• **Records provided**
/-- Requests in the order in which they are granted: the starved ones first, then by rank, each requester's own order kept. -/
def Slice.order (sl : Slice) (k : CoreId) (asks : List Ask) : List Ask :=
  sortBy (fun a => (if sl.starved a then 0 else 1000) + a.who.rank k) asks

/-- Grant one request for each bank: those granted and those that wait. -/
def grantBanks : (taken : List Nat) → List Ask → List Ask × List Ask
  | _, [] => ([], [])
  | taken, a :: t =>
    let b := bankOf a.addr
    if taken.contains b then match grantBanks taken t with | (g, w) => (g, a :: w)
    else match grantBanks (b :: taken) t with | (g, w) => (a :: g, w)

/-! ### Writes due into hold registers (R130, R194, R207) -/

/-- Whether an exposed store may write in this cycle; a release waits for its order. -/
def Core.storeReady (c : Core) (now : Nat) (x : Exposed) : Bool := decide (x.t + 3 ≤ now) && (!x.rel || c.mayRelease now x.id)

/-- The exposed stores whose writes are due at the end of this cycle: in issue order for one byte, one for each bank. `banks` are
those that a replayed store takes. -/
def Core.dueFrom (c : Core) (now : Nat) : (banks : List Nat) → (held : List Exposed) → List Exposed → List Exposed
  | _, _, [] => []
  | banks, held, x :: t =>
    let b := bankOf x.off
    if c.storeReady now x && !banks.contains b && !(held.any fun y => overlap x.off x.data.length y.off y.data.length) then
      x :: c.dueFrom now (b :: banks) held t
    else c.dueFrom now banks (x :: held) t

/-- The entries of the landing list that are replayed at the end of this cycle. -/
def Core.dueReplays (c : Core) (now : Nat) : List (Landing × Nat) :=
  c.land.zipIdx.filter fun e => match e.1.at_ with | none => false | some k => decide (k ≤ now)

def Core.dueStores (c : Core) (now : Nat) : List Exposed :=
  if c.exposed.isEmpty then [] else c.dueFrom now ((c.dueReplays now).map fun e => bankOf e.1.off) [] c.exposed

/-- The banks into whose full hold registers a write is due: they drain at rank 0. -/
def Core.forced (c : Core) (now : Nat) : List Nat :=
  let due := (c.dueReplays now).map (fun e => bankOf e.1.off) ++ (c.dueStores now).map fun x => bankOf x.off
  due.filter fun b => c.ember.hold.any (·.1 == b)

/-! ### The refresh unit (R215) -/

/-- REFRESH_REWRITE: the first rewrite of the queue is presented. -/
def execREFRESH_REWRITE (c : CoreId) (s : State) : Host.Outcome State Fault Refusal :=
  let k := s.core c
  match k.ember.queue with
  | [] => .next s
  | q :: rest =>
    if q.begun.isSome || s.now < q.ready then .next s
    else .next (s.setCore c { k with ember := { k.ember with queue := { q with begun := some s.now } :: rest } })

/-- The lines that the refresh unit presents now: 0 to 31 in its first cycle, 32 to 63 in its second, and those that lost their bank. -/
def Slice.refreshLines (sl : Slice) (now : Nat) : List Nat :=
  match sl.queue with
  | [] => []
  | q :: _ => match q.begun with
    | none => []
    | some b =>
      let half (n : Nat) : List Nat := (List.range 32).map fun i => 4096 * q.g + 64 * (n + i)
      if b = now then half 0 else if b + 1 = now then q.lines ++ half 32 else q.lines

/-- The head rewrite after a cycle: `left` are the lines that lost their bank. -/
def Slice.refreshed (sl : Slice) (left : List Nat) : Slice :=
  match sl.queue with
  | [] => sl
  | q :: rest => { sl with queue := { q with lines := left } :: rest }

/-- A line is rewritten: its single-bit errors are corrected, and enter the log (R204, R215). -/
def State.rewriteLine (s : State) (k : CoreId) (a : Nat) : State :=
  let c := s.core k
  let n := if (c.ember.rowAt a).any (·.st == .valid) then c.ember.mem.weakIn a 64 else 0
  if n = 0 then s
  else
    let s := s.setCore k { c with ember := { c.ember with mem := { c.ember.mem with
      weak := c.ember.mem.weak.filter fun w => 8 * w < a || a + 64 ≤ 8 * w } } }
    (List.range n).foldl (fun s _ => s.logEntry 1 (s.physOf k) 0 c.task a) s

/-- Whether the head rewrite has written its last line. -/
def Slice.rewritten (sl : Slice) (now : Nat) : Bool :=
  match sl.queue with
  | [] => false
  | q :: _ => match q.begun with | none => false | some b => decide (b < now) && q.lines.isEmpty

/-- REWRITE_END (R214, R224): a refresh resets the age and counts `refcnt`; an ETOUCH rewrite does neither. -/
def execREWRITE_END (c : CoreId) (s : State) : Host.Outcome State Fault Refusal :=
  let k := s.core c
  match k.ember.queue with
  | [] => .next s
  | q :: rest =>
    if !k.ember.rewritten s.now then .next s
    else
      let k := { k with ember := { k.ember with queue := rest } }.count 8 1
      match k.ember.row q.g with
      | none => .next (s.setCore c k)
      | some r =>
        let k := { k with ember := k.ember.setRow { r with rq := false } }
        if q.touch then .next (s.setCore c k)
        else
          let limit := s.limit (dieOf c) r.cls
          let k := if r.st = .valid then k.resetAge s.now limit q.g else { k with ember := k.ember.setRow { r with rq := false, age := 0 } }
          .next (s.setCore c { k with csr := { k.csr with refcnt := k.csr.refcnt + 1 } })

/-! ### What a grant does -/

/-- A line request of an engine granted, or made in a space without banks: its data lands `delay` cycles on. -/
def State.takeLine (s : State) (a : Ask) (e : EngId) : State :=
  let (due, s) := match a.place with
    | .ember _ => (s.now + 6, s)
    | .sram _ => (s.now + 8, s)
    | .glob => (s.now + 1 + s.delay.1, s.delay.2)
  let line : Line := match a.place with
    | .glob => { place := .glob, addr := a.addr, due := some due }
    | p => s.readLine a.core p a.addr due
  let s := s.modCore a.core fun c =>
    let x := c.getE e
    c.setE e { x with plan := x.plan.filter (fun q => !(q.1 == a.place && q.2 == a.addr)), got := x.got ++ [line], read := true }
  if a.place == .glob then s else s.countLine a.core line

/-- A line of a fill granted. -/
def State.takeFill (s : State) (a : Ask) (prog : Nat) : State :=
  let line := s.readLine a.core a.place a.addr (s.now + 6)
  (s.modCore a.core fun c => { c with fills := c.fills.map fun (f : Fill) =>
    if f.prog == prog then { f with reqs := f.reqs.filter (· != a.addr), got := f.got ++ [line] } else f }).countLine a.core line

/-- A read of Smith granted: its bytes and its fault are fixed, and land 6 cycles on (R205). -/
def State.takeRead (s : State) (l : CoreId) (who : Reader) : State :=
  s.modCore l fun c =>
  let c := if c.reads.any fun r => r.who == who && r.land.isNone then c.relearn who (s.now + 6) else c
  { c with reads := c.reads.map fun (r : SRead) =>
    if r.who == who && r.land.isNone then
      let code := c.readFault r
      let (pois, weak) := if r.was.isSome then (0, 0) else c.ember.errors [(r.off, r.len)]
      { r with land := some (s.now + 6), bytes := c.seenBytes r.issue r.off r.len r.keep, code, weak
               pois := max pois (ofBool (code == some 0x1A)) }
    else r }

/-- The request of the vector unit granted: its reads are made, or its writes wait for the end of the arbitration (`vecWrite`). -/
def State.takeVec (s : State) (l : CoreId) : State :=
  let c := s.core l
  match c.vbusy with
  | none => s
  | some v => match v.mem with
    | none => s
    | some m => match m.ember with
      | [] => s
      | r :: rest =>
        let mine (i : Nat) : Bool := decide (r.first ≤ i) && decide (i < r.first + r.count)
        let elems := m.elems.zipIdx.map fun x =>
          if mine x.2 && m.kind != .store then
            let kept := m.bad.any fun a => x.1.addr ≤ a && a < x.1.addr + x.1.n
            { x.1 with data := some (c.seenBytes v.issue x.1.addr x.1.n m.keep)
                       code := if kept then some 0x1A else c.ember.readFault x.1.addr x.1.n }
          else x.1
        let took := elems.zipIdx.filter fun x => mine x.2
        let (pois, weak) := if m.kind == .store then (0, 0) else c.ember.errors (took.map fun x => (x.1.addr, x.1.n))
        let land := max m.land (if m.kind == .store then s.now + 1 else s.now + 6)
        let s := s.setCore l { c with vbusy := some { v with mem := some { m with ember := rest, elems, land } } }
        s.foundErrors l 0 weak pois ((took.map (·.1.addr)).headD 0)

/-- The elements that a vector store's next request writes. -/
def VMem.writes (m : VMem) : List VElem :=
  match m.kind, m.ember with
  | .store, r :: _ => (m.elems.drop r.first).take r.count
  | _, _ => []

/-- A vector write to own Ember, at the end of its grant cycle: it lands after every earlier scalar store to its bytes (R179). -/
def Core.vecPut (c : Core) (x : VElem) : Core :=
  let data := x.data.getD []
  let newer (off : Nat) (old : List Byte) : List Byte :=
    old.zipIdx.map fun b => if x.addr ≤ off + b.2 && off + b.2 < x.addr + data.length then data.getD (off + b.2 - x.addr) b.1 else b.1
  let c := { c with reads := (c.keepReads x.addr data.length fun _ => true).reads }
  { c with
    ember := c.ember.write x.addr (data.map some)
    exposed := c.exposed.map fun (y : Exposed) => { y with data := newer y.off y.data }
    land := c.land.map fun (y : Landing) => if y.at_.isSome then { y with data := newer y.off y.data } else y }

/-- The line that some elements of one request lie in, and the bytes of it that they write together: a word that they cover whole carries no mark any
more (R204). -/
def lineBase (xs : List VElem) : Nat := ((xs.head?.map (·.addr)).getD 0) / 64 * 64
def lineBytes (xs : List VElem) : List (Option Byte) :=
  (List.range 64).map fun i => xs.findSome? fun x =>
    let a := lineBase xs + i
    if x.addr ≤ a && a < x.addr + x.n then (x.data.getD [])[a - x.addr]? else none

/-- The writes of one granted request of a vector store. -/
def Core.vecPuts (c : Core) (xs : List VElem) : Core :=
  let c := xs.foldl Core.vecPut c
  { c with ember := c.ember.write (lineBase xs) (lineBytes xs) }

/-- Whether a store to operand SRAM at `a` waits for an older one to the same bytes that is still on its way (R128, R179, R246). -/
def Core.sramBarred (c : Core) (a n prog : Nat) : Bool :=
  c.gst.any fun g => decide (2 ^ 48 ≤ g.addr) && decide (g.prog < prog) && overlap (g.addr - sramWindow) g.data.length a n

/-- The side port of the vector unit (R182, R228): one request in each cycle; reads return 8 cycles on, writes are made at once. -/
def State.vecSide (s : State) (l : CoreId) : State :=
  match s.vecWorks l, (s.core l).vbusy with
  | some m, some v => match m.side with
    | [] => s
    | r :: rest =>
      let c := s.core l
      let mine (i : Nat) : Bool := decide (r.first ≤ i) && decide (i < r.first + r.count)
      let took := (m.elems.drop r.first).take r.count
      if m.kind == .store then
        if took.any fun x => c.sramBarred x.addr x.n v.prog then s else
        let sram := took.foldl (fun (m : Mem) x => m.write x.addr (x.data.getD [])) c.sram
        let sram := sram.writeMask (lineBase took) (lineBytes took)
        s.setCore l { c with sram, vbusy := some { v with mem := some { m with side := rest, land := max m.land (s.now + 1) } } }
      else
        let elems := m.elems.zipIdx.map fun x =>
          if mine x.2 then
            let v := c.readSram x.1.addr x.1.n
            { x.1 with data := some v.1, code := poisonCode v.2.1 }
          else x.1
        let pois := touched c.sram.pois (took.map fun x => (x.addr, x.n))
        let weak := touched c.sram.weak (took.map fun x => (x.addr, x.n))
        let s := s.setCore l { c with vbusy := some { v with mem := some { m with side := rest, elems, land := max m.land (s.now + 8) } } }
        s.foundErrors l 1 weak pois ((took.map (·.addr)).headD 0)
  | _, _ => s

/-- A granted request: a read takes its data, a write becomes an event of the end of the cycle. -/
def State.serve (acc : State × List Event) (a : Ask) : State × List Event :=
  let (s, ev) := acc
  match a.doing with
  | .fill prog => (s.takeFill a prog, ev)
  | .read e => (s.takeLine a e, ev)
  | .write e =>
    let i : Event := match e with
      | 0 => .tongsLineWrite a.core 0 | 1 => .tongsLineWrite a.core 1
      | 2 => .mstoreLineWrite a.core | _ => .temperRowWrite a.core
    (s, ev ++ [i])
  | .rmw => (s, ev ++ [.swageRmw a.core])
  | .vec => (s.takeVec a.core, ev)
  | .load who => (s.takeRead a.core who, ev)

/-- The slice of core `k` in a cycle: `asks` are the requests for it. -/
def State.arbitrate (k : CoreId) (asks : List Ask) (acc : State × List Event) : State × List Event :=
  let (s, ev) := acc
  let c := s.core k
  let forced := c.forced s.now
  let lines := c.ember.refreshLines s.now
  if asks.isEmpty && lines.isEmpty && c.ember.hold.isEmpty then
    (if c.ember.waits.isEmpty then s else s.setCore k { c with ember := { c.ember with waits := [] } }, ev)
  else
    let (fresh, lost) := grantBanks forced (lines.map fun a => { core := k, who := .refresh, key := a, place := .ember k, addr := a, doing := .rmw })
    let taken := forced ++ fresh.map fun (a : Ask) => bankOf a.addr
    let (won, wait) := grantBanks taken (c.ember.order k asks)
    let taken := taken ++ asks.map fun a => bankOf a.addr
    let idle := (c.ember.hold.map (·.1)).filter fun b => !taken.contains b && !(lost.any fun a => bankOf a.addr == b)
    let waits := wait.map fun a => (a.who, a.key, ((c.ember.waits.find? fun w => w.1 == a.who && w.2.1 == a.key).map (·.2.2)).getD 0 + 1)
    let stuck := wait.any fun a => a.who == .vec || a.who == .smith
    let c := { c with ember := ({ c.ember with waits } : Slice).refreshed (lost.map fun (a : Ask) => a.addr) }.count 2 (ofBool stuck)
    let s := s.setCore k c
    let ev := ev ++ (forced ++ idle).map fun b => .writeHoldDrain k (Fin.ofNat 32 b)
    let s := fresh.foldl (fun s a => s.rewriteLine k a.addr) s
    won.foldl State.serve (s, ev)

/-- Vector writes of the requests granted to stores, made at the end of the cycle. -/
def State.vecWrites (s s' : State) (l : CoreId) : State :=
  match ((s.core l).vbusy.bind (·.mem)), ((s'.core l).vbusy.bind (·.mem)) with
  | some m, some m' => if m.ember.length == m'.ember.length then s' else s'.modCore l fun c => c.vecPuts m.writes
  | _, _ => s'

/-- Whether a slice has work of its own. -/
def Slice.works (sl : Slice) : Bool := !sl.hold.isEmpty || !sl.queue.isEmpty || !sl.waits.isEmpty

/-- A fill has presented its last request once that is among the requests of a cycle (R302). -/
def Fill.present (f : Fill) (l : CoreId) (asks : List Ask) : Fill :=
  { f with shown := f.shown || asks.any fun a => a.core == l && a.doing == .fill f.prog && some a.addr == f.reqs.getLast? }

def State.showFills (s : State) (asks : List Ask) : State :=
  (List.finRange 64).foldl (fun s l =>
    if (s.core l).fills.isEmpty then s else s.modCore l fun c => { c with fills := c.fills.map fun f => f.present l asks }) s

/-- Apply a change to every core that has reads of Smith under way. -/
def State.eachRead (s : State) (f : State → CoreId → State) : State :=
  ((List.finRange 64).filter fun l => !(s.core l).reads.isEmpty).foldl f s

• **Exercise details**
Nothing but the lines from the start of the data above through the line with "if c.exposed.isEmpty then" should appear in your answer, copied exactly.

• **Reply to the task**
/-- Requests in the order in which they are granted: the starved ones first, then by rank, each requester's own order kept. -/
def Slice.order (sl : Slice) (k : CoreId) (asks : List Ask) : List Ask :=
  sortBy (fun a => (if sl.starved a then 0 else 1000) + a.who.rank k) asks

/-- Grant one request for each bank: those granted and those that wait. -/
def grantBanks : (taken : List Nat) → List Ask → List Ask × List Ask
  | _, [] => ([], [])
  | taken, a :: t =>
    let b := bankOf a.addr
    if taken.contains b then match grantBanks taken t with | (g, w) => (g, a :: w)
    else match grantBanks (b :: taken) t with | (g, w) => (a :: g, w)

/-! ### Writes due into hold registers (R130, R194, R207) -/

/-- Whether an exposed store may write in this cycle; a release waits for its order. -/
def Core.storeReady (c : Core) (now : Nat) (x : Exposed) : Bool := decide (x.t + 3 ≤ now) && (!x.rel || c.mayRelease now x.id)

/-- The exposed stores whose writes are due at the end of this cycle: in issue order for one byte, one for each bank. `banks` are
those that a replayed store takes. -/
def Core.dueFrom (c : Core) (now : Nat) : (banks : List Nat) → (held : List Exposed) → List Exposed → List Exposed
  | _, _, [] => []
  | banks, held, x :: t =>
    let b := bankOf x.off
    if c.storeReady now x && !banks.contains b && !(held.any fun y => overlap x.off x.data.length y.off y.data.length) then
      x :: c.dueFrom now (b :: banks) held t
    else c.dueFrom now banks (x :: held) t

/-- The entries of the landing list that are replayed at the end of this cycle. -/
def Core.dueReplays (c : Core) (now : Nat) : List (Landing × Nat) :=
  c.land.zipIdx.filter fun e => match e.1.at_ with | none => false | some k => decide (k ≤ now)

def Core.dueStores (c : Core) (now : Nat) : List Exposed :=
  if c.exposed.isEmpty then [] else c.dueFrom now ((c.dueReplays now).map fun e => bankOf e.1.off) [] c.exposed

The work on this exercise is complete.